For even $n$ the determinant of $T$ is $0$, but the map is not nilpotent, so there is potentially an integer sublattice to which the same argument applies (since there is only one $0$ eigenvalue).  Indeed, $T$ preserves the $(n-1)$ dimensional subspace with $\sum (-1)^i x_i = 0$, and does not map any element of that subspace to $0$.  This means that it is the invariant subspace of $T$ complementary to the $0$ eigenspace,and the determinant of $T$ restricted to that subspace is the product of the nonzero eigenvalues.  The determinant again is not an integer.

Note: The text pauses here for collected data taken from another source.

/-- FWU_CTRL.GO_HDR. With SRC 2 an OFFER starts the staging. -/
def Dev.fwGoHdr (d : Dev) (src : Nat) : Dev :=
  if d.fState ≠ fIdle then d.fwuRefuse 0x0F
  else if src = 2 then d
  else
    let s := if src = 1 then 1 else 0
    let hdr := if s = 0 then (List.range 2048).flatMap fun n => beBytes 4 (d.rd (FWU_HDR.DATA n)) else []
    { d with fwu := { d.fwu with src := s, hdr, blocks := [], next := 0, reading := false, cxlErr := false, boot := d.bootWaits } }.setFState fHdrCheck

/-- CXL bytes the staging has still to ask for: the header, then the payload once the header has passed (R419). -/
def Dev.cxlWanted (d : Dev) : Option Nat :=
  if d.fwu.src ≠ 1 ∨ d.fwu.reading ∨ d.fwu.cxlErr then none
  else if d.fState = fHdrCheck ∧ d.fwu.hdr.length < 8192 then some d.fwu.hdr.length
  else if d.fState = fStaging ∧ d.fwu.next < (hdrImg d.fwu.hdr).payload then some (8192 + d.fwu.next)
  else none

/-- The next 4 KiB read of a CXL staging: outside region 2, or with no port, it is an error (Table 19.2, 0x0E). -/
def Dev.stageRead (d : Dev) : Dev :=
  match d.cxlWanted with
  | none => d
  | some o =>
    let a := d.rd FWU_CXL_LO.ADDR * 4096 + d.rd FWU_CXL_HI.ADDR * 2 ^ 32 + o
    let bad := { d with fwu := { d.fwu with cxlErr := true } }
    if !d.cxlIn 2 a 4096 then bad
    else match d.cxlPort a with
      | some p =>
        if d.cxlUp p then
          let r : CxlRd := { port := p, addr := a, len := 4096, tick := d.tck.now, who := 1 }
          { d with cxl := { d.cxl with reads := d.cxl.reads ++ [r] }, fwu := { d.fwu with reading := true } }.cxlIssue p a 4096
        else bad
      | none => bad

/-- Payload bytes moved: into the secondary bank, or for a cold start into navigator memory. -/
def Dev.putPayload (d : Dev) (o : Nat) (bs : List Byte) : Dev :=
  if d.fwu.boot then
    let r := bs.foldl (fun (p : Nat × SMap Byte) b => (p.1 + 1, SMap.set 0#8 p.2 p.1 b)) (o, d.fwu.mem)
    { d with fwu := { d.fwu with mem := r.2 } }
  else d.flashProgram (bankBase d.secondary + 0x2000 + o) bs

/-- A CXL staging read ends. -/
def Dev.stageReturn (d : Dev) (bs : List Byte) (err : Bool) : Dev :=
  let d := { d with fwu := { d.fwu with reading := false } }
  if err then { d with fwu := { d.fwu with cxlErr := true } }
  else if d.fState = fHdrCheck then { d with fwu := { d.fwu with hdr := d.fwu.hdr ++ fitBytes bs 4096 } }
  else if d.fState = fStaging then
    let d := d.putPayload d.fwu.next (fitBytes bs 4096)
    { d with fwu := { d.fwu with next := d.fwu.next + 4096 } }.wr FWU_PROGRESS.BLOCKS ((d.fwu.next + 4096) / 4096)
  else d

/-- The sender of the incoming transfer is told. -/
def Dev.rxTell (d : Dev) (op code : Nat) (arg : Nat := 0) : Dev :=
  match d.fwu.rx with
  | some r => d.fwrSend r.peer op code r.xid 0 arg []
  | none => d

/-- The incoming transfer ends. -/
def Dev.rxEnd (d : Dev) : Dev := { d with fwu := { d.fwu with rx := none } }

/-- The header checks complete (R416, R419). -/
def Dev.fwHdrDone (d : Dev) : Dev :=
  if d.fState ≠ fHdrCheck then d
  else
    let conv := d.fwu.src = 2
    let no (c : Nat) : Dev :=
      let d := (d.fwuRefuse c).setFState fIdle
      if conv then (d.rxTell 0x04 c).rxEnd else d
    if d.fwu.cxlErr then no 0x0E
    else if d.fwu.hdr.length < 8192 then d
    else
      let c := d.hdrCheck d.fwu.boot d.fwu.hdr
      if c ≠ 0 then no c
      else
        let d := ({ d with fwu := { d.fwu with blocks := [], next := 0, mem := [], memOk := false } }.setFState fStaging).wr FWU_PROGRESS.BLOCKS 0
        let d := if d.fwu.boot then d
          else (d.flashErase (bankBase d.secondary) 8192).flashErase (bankBase d.secondary + 0x2000)
            (ceilDiv (0x2000 + (hdrImg d.fwu.hdr).payload) 65536 * 65536 - 0x2000)
        if conv then d.rxTell 0x03 0 else d

/-- FWU_DATA_CMD.GO: the engine takes a block of a window staging. -/
def Dev.fwDataBlock (d : Dev) (block : Nat) : Dev :=
  if d.fState ≠ fStaging ∨ d.fwu.src ≠ 0 then d.fwuRefuse 0x0F
  else if (hdrImg d.fwu.hdr).payload ≤ 4096 * block then d
  else
    let bs := (List.range 1024).flatMap fun n => beBytes 4 (d.rd (FWU_DATA.DATA n))
    let d := d.putPayload (4096 * block) bs
    let blocks := block :: d.fwu.blocks.filter (· != block)
    { d with fwu := { d.fwu with blocks } }.wr FWU_PROGRESS.BLOCKS blocks.length

/-- All of the payload has moved. -/
def Dev.payloadIn (d : Dev) : Bool :=
  if d.fwu.src = 0 then (hdrImg d.fwu.hdr).payload ≤ 4096 * d.fwu.blocks.length else (hdrImg d.fwu.hdr).payload ≤ d.fwu.next

/-- The payload as moved. -/
def Dev.payloadMoved (d : Dev) : List Byte :=
  let n := (hdrImg d.fwu.hdr).payload
  if d.fwu.boot then (List.range n).map (SMap.get 0#8 d.fwu.mem) else d.fwu.flashRead (bankBase d.secondary + 0x2000) n

/-- A staging ends: the header is programmed last, and the state is STAGED (R419); a failure leaves the bank without header.
`flashOk` is what programming and read-back report. -/
def Dev.fwStagingDone (d : Dev) (flashOk : Bool) : Dev :=
  if d.fState ≠ fStaging then d
  else
    let conv := d.fwu.src = 2
    let no (c : Nat) : Dev :=
      let d := (if c = 0x0A then d.fwuRefuse c else d.fwuFail c).setFState fIdle
      if conv then (d.rxTell 0x07 c).rxEnd else d
    if d.fwu.cxlErr then no 0x0E
    else if !d.payloadIn then d
    else if !flashOk && !d.fwu.boot then no 0x0E
    else if !digestOk d.fwu.hdr d.payloadMoved then no 0x0A
    else
      let d := if conv then (d.rxTell 0x07 0).rxEnd else d
      if d.fwu.boot then ({ d with fwu := { d.fwu with memOk := true } }.setFState fIdle).fwuDone
      else
        ((d.flashProgram (bankBase d.secondary) d.fwu.hdr).setFState fStaged).fwuDone.wr FWU_STG_VER.VERSION (hdrImg d.fwu.hdr).version

/-! ### Relay (R421, R422) -/

def Dev.rto (d : Dev) : Nat := max 1 (d.rd FWU_RELAY.RTO)

/-- A chunk of an image in a bank: the header is 0 to 8,191. -/
def Dev.imageBytes (d : Dev) (bank o n : Nat) : List Byte := d.fwu.flashRead (bankBase bank + o) n

/-- The bytes that the message at an image offset carries: up to 112, within the header or the payload. -/
def chunkLen (len o : Nat) : Nat := if o < 8192 then min 112 (8192 - o) else min 112 (len - o)

/-- The sender may send its next message: every OFFER; DATA once accepted, at most 64 chunks beyond the last ACK; and the
transmit queue has a place. -/
def Dev.txMay (d : Dev) (x : TxXfer) : Bool :=
  let room := match d.cvyRoute x.peer with
    | .out p => ((SMap.get [] d.cvy.tx p).countP fun e => d.instant < e.1) < 60
    | _ => true
  room && x.next < x.len && (x.next < 8192 || (x.accepted && x.next < max 8192 x.acked + 64 * 112))

/-- The sender sends what it may, at most 74 messages at a time. -/
def Dev.txPump (d : Dev) : Nat → Dev
  | 0 => d
  | k + 1 => match d.fwu.tx with
    | none => d
    | some x =>
      if d.txMay x then
        let n := chunkLen x.len x.next
        let op := if x.next < 8192 then 0x02 else 0x05
        let arg := if x.next < 8192 then x.len else 0
        let d := d.fwrSend x.peer op 0 x.xid x.next arg (d.imageBytes x.bank x.next n)
        Dev.txPump { d with fwu := { d.fwu with tx := some { x with next := x.next + n } } } k
      else d

/-- An outgoing transfer starts: the image of a bank is offered to an address; a second one is refused. -/
def Dev.txStart (d : Dev) (peer bank : Nat) : Dev :=
  if d.fwu.tx.isSome then d.fwuRefuse 0x0F
  else
    let len := 8192 + (hdrImg (d.bankHdr bank)).payload
    let x : TxXfer := { peer, xid := d.fwu.xid, bank, len, next := 0, acked := 0, accepted := false, last := d.tck.now, tries := 0 }
    { d with fwu := { d.fwu with tx := some x, xid := (d.fwu.xid + 1) % 65536 } }.txPump 74

/-- FWU_CTRL.SEND (R422). -/
def Dev.fwSend (d : Dev) (dst sbank : Nat) : Dev := d.txStart dst (if sbank = 0 then d.primary else d.secondary)

/-- The outgoing transfer, when a message names it. -/
def Dev.txOf (d : Dev) (m : FwrMsg) : Option TxXfer := d.fwu.tx.filter fun x => x.peer == m.src && x.xid == m.xid
def Dev.rxOf (d : Dev) (m : FwrMsg) : Option RxXfer := d.fwu.rx.filter fun x => x.peer == m.src && x.xid == m.xid

/-- OFFER: from a neighbour, in offset order, the first one starting a staging; from another address, or to an engine that is
not free, refused with 0x0F. -/
def Dev.fwrOffer (d : Dev) (m : FwrMsg) : Dev :=
  d.fwrRx 0x02 m fun d =>
    match d.rxOf m with
    | some r =>
      if d.fState = fHdrCheck ∧ m.offset = d.fwu.hdr.length then
        { d with fwu := { d.fwu with hdr := d.fwu.hdr ++ m.data.take (8192 - m.offset), rx := some { r with last := d.tck.now } } }
      else { d with fwu := { d.fwu with rx := some { r with last := d.tck.now } } }
    | none =>
      if (d.nbrPort m.src).isNone || d.fwu.rx.isSome || d.fState ≠ fIdle then
        (d.bump FWU_REFUSED.COUNT).fwrSend m.src 0x04 0x0F m.xid 0 0 []
      else if m.offset ≠ 0 then d
      else
        let r : RxXfer := { peer := m.src, xid := m.xid, last := d.tck.now, chunks := 0 }
        { d with fwu := { d.fwu with src := 2, hdr := m.data, blocks := [], next := 0, reading := false, cxlErr := false,
                                      boot := d.bootWaits, rx := some r } }.setFState fHdrCheck

/-- ACCEPT: the first one lets DATA go. -/
def Dev.fwrAccept (d : Dev) (m : FwrMsg) : Dev :=
  d.fwrRx 0x03 m fun d => match d.txOf m with
    | some x => if x.accepted then d else { d with fwu := { d.fwu with tx := some { x with accepted := true, next := 8192, acked := 8192, last := d.tck.now, tries := 0 } } }.txPump 74
    | none => d

/-- The outgoing transfer ends with a code. -/
def Dev.txEnd (d : Dev) (code : Nat) : Dev :=
  let d := { d with fwu := { d.fwu with tx := none } }
  if code = 0 then d.fwuDone else d.fwuFail code

def Dev.fwrRefuse (d : Dev) (m : FwrMsg) : Dev :=
  d.fwrRx 0x04 m fun d => if (d.txOf m).isSome then d.txEnd m.code else d

/-- DATA: the next chunk is taken and any other ignored; ACK every 16 chunks and after the last byte. -/
def Dev.fwrData (d : Dev) (m : FwrMsg) : Dev :=
  d.fwrRx 0x05 m fun d => match d.rxOf m with
    | some r =>
      let p := (hdrImg d.fwu.hdr).payload
      if d.fState = fStaging ∧ d.fwu.src = 2 ∧ m.offset = 8192 + d.fwu.next ∧ d.fwu.next < p then
        let bs := m.data.take (p - d.fwu.next)
        let next := d.fwu.next + bs.length
        let d := d.putPayload d.fwu.next bs
        let ack : Bool := decide (r.chunks = 15) || decide (p ≤ next)
        let d := { d with fwu := { d.fwu with next, rx := some { r with last := d.tck.now, chunks := if ack then 0 else r.chunks + 1 } } }.wr
          FWU_PROGRESS.BLOCKS (next / 4096)
        if ack then d.rxTell 0x06 0 (8192 + next) else d
      else { d with fwu := { d.fwu with rx := some { r with last := d.tck.now } } }
    | none => d

/-- ACK: progress; one that arrives after a resend may name an offset beyond it. -/
def Dev.fwrAck (d : Dev) (m : FwrMsg) : Dev :=
  d.fwrRx 0x06 m fun d => match d.txOf m with
    | some x => if x.acked < m.arg ∧ m.arg ≤ x.len then
        { d with fwu := { d.fwu with tx := some { x with acked := m.arg, next := max x.next m.arg, last := d.tck.now, tries := 0 } } }.txPump 74
      else d
    | none => d

def Dev.fwrDone (d : Dev) (m : FwrMsg) : Dev :=
  d.fwrRx 0x07 m fun d => if (d.txOf m).isSome then d.txEnd m.code else d

/-- A staging in hand is given up: IDLE, and a code. -/
def Dev.stageAbort (d : Dev) (code : Nat) : Dev := (d.fwuFail code).setFState fIdle

def Dev.fwrAbort (d : Dev) (m : FwrMsg) : Dev :=
  d.fwrRx 0x08 m fun d =>
    let d := if (d.rxOf m).isSome then (d.stageAbort m.code).rxEnd else d
    if (d.txOf m).isSome then d.txEnd m.code else d

/-- REQUEST is served from the primary bank, if no transfer runs (R422). -/
def Dev.fwrRequest (d : Dev) (m : FwrMsg) : Dev :=
  d.fwrRx 0x09 m fun d => if d.fwu.tx.isSome then d else d.txStart m.src d.primary

/-- No ACK progress for RTO ticks: resend, or give up after RETRY resends (R421). -/
def Dev.fwRelayResend (d : Dev) : Dev :=
  match d.fwu.tx with
  | none => d
  | some x =>
    if tickSub d.tck.now x.last < d.rto then d
    else if x.tries < d.rd FWU_RELAY.RETRY then
      { d with fwu := { d.fwu with tx := some { x with next := x.acked, last := d.tck.now, tries := x.tries + 1 } } }.txPump 74
    else (d.fwrSend x.peer 0x08 0x15 x.xid 0 0 []).txEnd 0x15

/-- A receiver that receives nothing for (RETRY + 1) × RTO ticks (R421). -/
def Dev.fwRelayRxTimeout (d : Dev) : Dev :=
  match d.fwu.rx with
  | none => d
  | some r =>
    if tickSub d.tck.now r.last < (d.rd FWU_RELAY.RETRY + 1) * d.rto then d
    else ((d.rxTell 0x08 0x15).rxEnd).stageAbort 0x15

/-! ### Activation (R425 to R428) -/

/-- A load starts: the core of each pair that does not drive leaves lockstep. -/
def Dev.loadStart (d : Dev) (revert : Bool) : Dev :=
  ({ d with fwu := { d.fwu with revert, split := true, load := none, x := none } }.setFState fLoading).wr FWU_PROGRESS.BLOCKS 0

/-- FWU_CTRL.LOAD. -/
def Dev.fwLoad (d : Dev) : Dev := if d.fState = fStaged then d.loadStart false else d.fwuRefuse 0x0F

/-- The load or the activation ends without a switch: the loading cores are reloaded from their twins, and the state is STAGED. -/
def Dev.loadEnd (d : Dev) (code : Nat) : Dev :=
  ((d.fwuFail code).setFState fStaged).wrs [(FWU_STATUS.HO_REQ, 0), (FWU_HO.READY_A, 0), (FWU_HO.READY_T, 0)]
  |> fun d => { d with fwu := { d.fwu with split := false, load := none, revert := false, x := none } }

/-- The bank the load reads: the secondary, for a revert the primary (R431). -/
def Dev.loadBank (d : Dev) : Nat := if d.fwu.revert then d.primary else d.secondary

/-- The loading cores hold their sections, or one of them reports an error. -/
def Dev.fwLoadDone (d : Dev) (err : Bool) : Dev :=
  if d.fState ≠ fLoading then d
  else if err then d.loadEnd 0x10
  else
    let h := d.bankHdr d.loadBank
    if !digestOk h (d.bankPayload d.loadBank) then d.loadEnd 0x0A
    else
      let i := hdrImg h
      (({ d with fwu := { d.fwu with load := some i } }.setFState fLoaded).wr FWU_PROGRESS.BLOCKS (i.payload / 4096)).fwuDone

/-- FWU_HOLEAD.TICKS as it acts. -/
def Dev.holead (d : Dev) : Nat := max 16 (d.rd FWU_HOLEAD.TICKS)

A: First find the eigenvalues of $T$:
$Ty = \lambda y$ is equivalent to ${y_i + y_{i+1} \over 2} = \lambda y_i$ for all $i$, where $y_{n+1}$ is taken to mean $y_1$. This translates into $y_{i+1} = (2\lambda - 1)y_i$. Iterating $n$ times we have $(2\lambda - 1)^n y_i = y_i$. Since some $y_i$ is nonzero one has $(2\lambda - 1)^n = 1$ or equivalently $\lambda = {1 + \omega \over 2}$ where $\omega$ is any $n$th root of unity. Conversely, one can see that each such $\lambda$ is an eigenvector by using $y_1 = 1$ and $y_i = (2\lambda - 1)^{i-1} = w^{i-1}$ for each $i > 1$. 
So the eigenvalues are of the form $\lambda_k = {\displaystyle{1 + e^{2\pi i (k-1) \over n} \over 2}}$ for $1 \leq k \leq n$ with some corresponding eigenvectors $v_k$. Any initial vector $x = (x_1,...,x_n)$ can be written in the form $c_1v_1 + .... + c_nv_n$ for some $c_i$. Since the $x_i$ are distinct and $v_1 = (1,...,1)$, we have that $c_i \neq 0$ for at least one $i > 0$. In the case where $n$ is even, $v_{{n \over 2} + 1} = (1,-1,1,-1,...,1,-1)$, so since the $x_i$ are distinct, if $n$ is even then $c_i \neq 0$ for some $i >1$, $i \neq {n \over 2} + 1$. 
Next, note that
$$T^k x = c_1 v_1 + \lambda_2^k c_2 v_2 + ... + \lambda_n^k c_n v_n$$
Since $|\lambda_i| < 1$ for all $i > 1$, as $k$ goes to infinity $T^k x$ converges to $c_1v_1$. By the last paragraph, there is always a $c_i \neq 0$ for which $i > 1$ and  $\lambda_i^k \neq 0$, so since the $v_i$ are linearly independent for $i > 1$ it is not possible that for some $k$ one already has $T^k x = c_1 v_1$.
Next note that there is some $\epsilon > 0$ such that if $0 < ||w - c_1v_1|| < \epsilon$ then $w$ has noninteger components. Since $T^kx$ converges to $c_1v_1$ as $k$ goes to infinity and each $T^k x$ is not equal to $c_1v_1$, we have that for $k$ large enough $T^k x$ has noninteger components as needed.